Aim To examine the demographic and social factors associated with myopia in schoolchildren in Ireland.

Methods Thirty-seven schools participated, representing a mix of urban and rural schools and schools in socioeconomically disadvantaged and non-disadvantaged areas in Ireland. Examination included cyclopleged autorefraction (1% cyclopentolate hydrochloride). Height and weight of participants were measured. Parents filled in a participant’s lifestyle questionnaire, including questions on daily screen time use and daylight exposure.
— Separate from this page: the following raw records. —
/-- A command fetched from a queue and not yet decided or carried out (13_host_sessions.md R361).
`bell` is the time of its doorbell; `tmpl` marks a submission by template doorbell. -/
structure Cmd where
  queue : Nat
  sess  : Nat
  w0    : Word
  w1    : Word
  w2    : Word
  w3    : Word
  bell  : Nat
  tmpl  : Bool
  deriving DecidableEq, Repr

/-- A fault that the Drover has still to act on (R246). -/
structure AbortReq where
  inst  : Nat
  fault : Nat
  task  : Option Nat
  deriving DecidableEq, Repr

/-- A unit whose stop is awaited after an abort (16_faults_recovery.md R416). -/
structure StopWait where
  unit : Nat
  task : Nat
  by_  : Nat
  deriving DecidableEq, Repr

/-- The Drover. `cmds` are the fetched commands of Drover and contexts, in their order (R361). `reserve` holds the time charged in slot 0 to folds 0 to 15 and the unit columns 16 and
17 (R242), `resAborts` the aborts made for it; `noCharge` names cores whose pinned groups are reloaded
without a charge, after a compute reset. -/
structure Drover where
  images    : List Image
  insts     : List Inst
  tasks     : Tbl Task
  demands   : List Demand
  templates : Tbl Template
  cmds      : List Cmd
  aborts    : List AbortReq
  stops     : List StopWait
  instCtr   : Nat
  slotBase  : Nat
  reserve   : Tbl Nat
  resAborts : Tbl Nat
  noCharge  : List Nat
  lastDec   : Option Nat
  snapDem   : Word
  snapFirst : Word
  snapRes   : Word
  deriving DecidableEq, Repr

/-! ### Herd engine and Paddock -/

/-- A feature entry (10_herd_engine.md Table 10-2). -/
structure Feat where
  type   : Nat
  binned : Bool
  ncut   : Nat
  offMap : Nat
  deriving DecidableEq, Repr

/-- A record scored and not yet written (R266). `counts` is `none` while the Paddock searches. -/
structure HerdOut where
  index  : Nat
  sums   : List W64
  leaves : List Nat
  bins   : List (Option Nat)
  counts : Option (List Nat)
  deriving DecidableEq, Repr

/-- The running herd job (R268 to R271). `written` counts the records of which every byte is written; `buf` holds output bytes of a block not yet whole, `blocks` counts the output blocks written; `osize` is the size
of an output record. -/
structure HerdRun where
  task    : Nat
  job     : Nat
  words   : List Word
  header  : List Word
  feats   : List Feat
  count   : Nat
  osize   : Nat
  next    : Nat
  written : Nat
  outs    : List HerdOut
  buf     : List Byte
  blocks  : Nat
  deriving DecidableEq, Repr

/-- The Herd engine; `marked` names the words (address divided by 8) that the reads of its job have marked as poisoned. `outAt` is
the fc since which host and Ralso transfers have waited at the access port without a slot (R253). -/
structure Herd where
  run    : Option HerdRun
  marked : List Nat
  outAt  : Option Nat
  deriving DecidableEq, Repr

/-- A Paddock unit (11_paddock.md Tables 11-1, 11-2). -/
structure PUnit where
  ranges : List Byte
  ctl    : Word
  deriving DecidableEq, Repr

/-- Bank states (Table 11-15). -/
inductive BankSt
  | empty
  | ready
  | busy
  | hole
  | inconsistent
  | rebuilding
  deriving DecidableEq, Repr

/-- An operation in a bank queue (Table 11-6), its number in the list and its task. -/
structure POp where
  w0   : Word
  w1   : Word
  w2   : Word
  w3   : Word
  idx  : Nat
  task : Nat
  deriving DecidableEq, Repr

/-- The operation in progress: logical position, steps made, steps in all, its entry image, and for a
REBUILD the golden header's width code, map and fill, with the hole of the golden copy. -/
structure POpRun where
  op    : POp
  pos   : Nat
  made  : Nat
  total : Nat
  image : List PUnit
  width : Nat
  map   : List Word
  fill  : Nat
  hole  : Option Nat
  deriving DecidableEq, Repr

/-- A bank (R281 to R286, R307). `width` is the WIDTH code of Table 11-4, `map` the 16 words of the field
map, `builds` the REBUILDs completed, `theft` one more than the Paddock cycle in which it last made a step. -/
structure Bank where
  st      : BankSt
  width   : Nat
  map     : List Word
  fill    : Nat
  hole    : Option Nat
  gold    : Nat
  units   : Tbl PUnit
  poison  : List Nat
  queue   : List POp
  cur     : Option POpRun
  scrub   : Nat
  passBad : Bool
  inPass  : Bool
  builds  : Nat
  theft   : Nat
  deriving DecidableEq, Repr

/-- The record in search (R290): its bins, the banks still to search, the counts so far. -/
structure PSearch where
  index  : Nat
  bins   : List (Option Nat)
  left   : List Nat
  counts : List Nat
  deriving DecidableEq, Repr

/-- The update side's job (R296). -/
structure PJob where
  task : Nat
  base : Nat
  nops : Nat
  next : Nat
  done : Nat
  mask : Nat
  deriving DecidableEq, Repr

/-- The Paddock; `marked` names the words (address divided by 8) that the reads of its update side's job have marked as
poisoned. -/
structure Paddock where
  banks     : Tbl Bank
  search    : Option PSearch
  job       : Option PJob
  searchAt  : Nat
  searchN   : Nat
  builds    : List (Nat × Nat)
  marked    : List Nat
  deriving DecidableEq, Repr

/-! ### Ralso fabric -/

/-- A packet (12_ralso_fabric.md Table 12-6). -/
structure Packet where
  ptype  : Nat
  vc     : Nat
  dest   : BitVec 16
  src    : BitVec 16
  rtag   : BitVec 16
  addr   : Nat
  opx    : Nat
  len    : Nat
  group  : Nat
  gen    : Nat
  seq    : Nat
  checks : List Word
  data   : List Byte
  deriving DecidableEq, Repr

/-- A packet on its way through the module: the port through which it came, if any, the order in which its header flit
arrived among all packets (R319), and its flits with the header. -/
structure Via where
  inp   : Option Nat
  stamp : Nat
  flits : Nat
  deriving DecidableEq, Repr

/-- A packet, or a copy of one, that waits for an output port or for its module, since an fc. Its data flits may still be
coming (R337): `sent` of its flits have left, `waitAt` is the fc since which it waits for credit or for room without a break
(R336); `done` of the blocks of a request have had their slot, and a READ holds in its packet what they gave. -/
structure OutPkt where
  pkt    : Packet
  via    : Via
  since  : Nat
  sent   : Nat
  waitAt : Option Nat
  done   : Nat
  deriving DecidableEq, Repr

/-- A packet in the buffer of a channel of a port (R317): the data flits still to come, whether it has been routed, and the
flits for which credits go back once every copy has left. -/
structure RxPkt where
  pkt    : Packet
  vc     : Nat
  stamp  : Nat
  left   : Nat
  routed : Bool
  flits  : Nat
  deriving DecidableEq, Repr

inductive LinkSt
  | down
  | training
  | up
  | retrain
  | miswired
  deriving DecidableEq, Repr

/-- One Ralso port (R311 to R317, R339); `partial_` is the packet whose data flits are coming. -/
structure Port where
  st       : LinkSt
  reversed : Bool
  peerPort : Nat
  peer     : BitVec 16
  polLo    : Word
  polHi    : BitVec 4
  txSeq    : BitVec 12
  replay   : List Codeword
  credits  : List Nat
  rxSeq    : BitVec 12
  discard  : Bool
  rxNaks   : Nat
  nakSeq   : BitVec 12
  naks     : Nat
  partial_ : Option Nat
  rx       : List RxPkt
  freed    : List Nat
  outQ     : List OutPkt
  trainAt  : Nat
  deriving DecidableEq, Repr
Myopia was defined as spherical equivalent ≤−0.50 D.

Results Data from 1626 participants (881 boys, 745 girls) in two age groups, 6–7 years (728) and 12–13 years (898), were examined. Myopia prevalence was significantly higher in children aged 12–13 years old (OR=7.7, 95%CI 5.1 to 11.6, p<0.001) and significantly associated with non-white ethnicity (OR=3.7, 95% CI 2.5 to 5.3, p<0.001). Controlling for age group and ethnicity, myopia prevalence was also significantly linked with height (p<0.001) and higher in participants in the following groups: using screens >3 hours per day (OR=3.7, 95% CI 2.1 to 6.3, p<0.001), obesity (OR=2.7, 95% CI 1.9 to 3.9, p<0.001), sedentary lifestyle (OR=2.9, 95% CI 1.9 to 4.4, p<0.001), frequently reading/writing (OR=2.2, 95% CI 1.4 to 3.5, p=0.001), less daylight exposure during summer time (OR=5.00, 95% CI 2.4 to 10.3, p<0.001), spring season births (OR=1.9, 95% CI 1.1 to 3.3, p=0.02), paternal history of myopia (OR=2.4, 95% CI 1.8 to 3.3, p<0.001) and bottle fed for the first three months of life (OR=1.7, 95% CI 1.3 to 2.5, p=0.02).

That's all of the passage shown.